Top of PROVIDED INFORMATION

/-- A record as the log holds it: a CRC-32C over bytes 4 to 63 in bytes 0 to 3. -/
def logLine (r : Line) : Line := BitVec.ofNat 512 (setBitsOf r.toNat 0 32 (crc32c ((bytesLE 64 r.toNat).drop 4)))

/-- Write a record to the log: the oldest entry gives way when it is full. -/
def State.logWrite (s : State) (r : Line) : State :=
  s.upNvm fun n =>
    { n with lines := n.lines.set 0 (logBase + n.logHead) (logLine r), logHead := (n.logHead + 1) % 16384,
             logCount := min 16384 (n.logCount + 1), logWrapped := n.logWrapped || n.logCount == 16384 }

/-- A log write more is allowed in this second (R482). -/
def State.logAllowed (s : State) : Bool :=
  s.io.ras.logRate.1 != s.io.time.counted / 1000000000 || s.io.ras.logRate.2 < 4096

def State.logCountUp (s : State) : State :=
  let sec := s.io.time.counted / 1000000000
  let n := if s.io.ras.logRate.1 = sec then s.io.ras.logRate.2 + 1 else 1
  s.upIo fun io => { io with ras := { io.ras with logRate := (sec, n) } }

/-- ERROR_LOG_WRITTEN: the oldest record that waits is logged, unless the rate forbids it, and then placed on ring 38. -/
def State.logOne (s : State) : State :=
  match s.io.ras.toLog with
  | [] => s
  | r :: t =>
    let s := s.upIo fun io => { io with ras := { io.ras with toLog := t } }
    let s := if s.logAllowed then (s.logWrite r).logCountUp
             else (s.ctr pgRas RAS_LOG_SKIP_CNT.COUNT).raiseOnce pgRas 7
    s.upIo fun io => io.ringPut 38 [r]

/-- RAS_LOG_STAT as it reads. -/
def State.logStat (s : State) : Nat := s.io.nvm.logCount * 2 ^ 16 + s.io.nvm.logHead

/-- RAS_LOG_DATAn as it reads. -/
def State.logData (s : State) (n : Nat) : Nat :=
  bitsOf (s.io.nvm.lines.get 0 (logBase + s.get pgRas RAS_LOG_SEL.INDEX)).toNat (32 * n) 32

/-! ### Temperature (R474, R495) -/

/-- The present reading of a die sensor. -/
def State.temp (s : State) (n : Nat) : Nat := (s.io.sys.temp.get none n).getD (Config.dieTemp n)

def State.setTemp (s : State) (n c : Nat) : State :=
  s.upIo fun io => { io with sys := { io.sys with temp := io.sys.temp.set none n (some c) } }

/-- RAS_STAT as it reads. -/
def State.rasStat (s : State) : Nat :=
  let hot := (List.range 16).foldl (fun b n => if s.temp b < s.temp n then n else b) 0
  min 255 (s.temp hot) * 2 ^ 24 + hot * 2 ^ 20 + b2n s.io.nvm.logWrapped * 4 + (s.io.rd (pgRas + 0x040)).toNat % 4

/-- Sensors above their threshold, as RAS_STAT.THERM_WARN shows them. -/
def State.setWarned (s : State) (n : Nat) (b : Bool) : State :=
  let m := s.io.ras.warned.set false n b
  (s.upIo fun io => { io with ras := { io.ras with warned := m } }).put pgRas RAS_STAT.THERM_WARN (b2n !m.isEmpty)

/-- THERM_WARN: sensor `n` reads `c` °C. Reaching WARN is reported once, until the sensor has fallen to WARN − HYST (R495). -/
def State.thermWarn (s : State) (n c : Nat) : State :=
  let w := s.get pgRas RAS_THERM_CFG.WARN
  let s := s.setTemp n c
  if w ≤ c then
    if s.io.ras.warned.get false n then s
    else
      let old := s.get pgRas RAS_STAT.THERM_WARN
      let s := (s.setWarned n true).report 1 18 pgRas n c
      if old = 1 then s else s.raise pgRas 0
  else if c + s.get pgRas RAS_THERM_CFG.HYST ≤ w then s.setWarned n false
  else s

Bottom of PROVIDED INFORMATION
Top of PROVIDED INFORMATION

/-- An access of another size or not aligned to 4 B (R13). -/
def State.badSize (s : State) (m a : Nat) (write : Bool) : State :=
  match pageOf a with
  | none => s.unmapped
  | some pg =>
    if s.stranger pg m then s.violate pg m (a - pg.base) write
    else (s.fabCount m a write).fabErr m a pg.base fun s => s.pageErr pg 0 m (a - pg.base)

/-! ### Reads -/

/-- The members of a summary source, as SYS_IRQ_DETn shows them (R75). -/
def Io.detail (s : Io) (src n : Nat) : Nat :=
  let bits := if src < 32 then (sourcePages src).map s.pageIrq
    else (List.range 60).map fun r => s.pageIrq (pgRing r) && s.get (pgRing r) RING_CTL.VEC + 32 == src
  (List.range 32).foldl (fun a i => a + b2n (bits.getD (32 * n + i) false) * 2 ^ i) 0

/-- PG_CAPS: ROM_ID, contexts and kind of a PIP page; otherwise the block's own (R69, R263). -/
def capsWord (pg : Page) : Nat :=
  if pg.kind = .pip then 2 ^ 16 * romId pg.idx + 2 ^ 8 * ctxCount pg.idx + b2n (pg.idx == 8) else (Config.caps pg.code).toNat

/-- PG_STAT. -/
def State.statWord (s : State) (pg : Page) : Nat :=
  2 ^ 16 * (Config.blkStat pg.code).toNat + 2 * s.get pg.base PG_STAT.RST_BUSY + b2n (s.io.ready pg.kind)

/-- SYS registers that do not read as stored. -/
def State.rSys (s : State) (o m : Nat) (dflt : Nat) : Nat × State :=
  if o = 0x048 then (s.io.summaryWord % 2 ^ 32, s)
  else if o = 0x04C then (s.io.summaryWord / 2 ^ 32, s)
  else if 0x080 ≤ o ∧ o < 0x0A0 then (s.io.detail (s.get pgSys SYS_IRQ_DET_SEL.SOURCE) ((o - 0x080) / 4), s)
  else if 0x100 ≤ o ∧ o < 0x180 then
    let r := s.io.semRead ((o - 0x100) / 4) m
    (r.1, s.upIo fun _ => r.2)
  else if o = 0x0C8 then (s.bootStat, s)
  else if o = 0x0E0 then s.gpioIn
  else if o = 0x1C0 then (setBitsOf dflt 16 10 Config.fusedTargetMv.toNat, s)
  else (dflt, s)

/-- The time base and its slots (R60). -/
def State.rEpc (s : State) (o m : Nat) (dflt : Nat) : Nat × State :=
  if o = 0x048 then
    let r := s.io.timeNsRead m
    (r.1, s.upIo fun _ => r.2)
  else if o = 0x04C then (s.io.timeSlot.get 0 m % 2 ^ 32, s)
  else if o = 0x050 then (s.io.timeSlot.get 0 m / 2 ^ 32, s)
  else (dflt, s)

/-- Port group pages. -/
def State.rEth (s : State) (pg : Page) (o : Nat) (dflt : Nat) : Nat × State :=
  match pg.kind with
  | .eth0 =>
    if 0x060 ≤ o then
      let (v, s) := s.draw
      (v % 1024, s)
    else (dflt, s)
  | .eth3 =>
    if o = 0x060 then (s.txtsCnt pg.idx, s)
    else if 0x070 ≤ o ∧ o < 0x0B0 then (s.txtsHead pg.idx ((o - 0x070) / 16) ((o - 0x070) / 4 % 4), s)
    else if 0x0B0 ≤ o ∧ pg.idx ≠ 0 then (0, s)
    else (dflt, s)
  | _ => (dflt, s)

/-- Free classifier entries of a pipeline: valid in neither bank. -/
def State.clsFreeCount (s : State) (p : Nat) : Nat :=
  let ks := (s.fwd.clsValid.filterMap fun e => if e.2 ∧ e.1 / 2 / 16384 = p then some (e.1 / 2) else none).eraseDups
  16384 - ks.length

Bottom of PROVIDED INFORMATION

TASK BRIEF. Look above for the line holding "else if 0x070" and the line holding "16384 - ks.length", then output exactly those two lines and every line between them, nothing more.

WRITTEN SOLUTION.
    else if 0x070 ≤ o ∧ o < 0x0B0 then (s.txtsHead pg.idx ((o - 0x070) / 16) ((o - 0x070) / 4 % 4), s)
    else if 0x0B0 ≤ o ∧ pg.idx ≠ 0 then (0, s)
    else (dflt, s)
  | _ => (dflt, s)

/-- Free classifier entries of a pipeline: valid in neither bank. -/
def State.clsFreeCount (s : State) (p : Nat) : Nat :=
  let ks := (s.fwd.clsValid.filterMap fun e => if e.2 ∧ e.1 / 2 / 16384 = p then some (e.1 / 2) else none).eraseDups
  16384 - ks.length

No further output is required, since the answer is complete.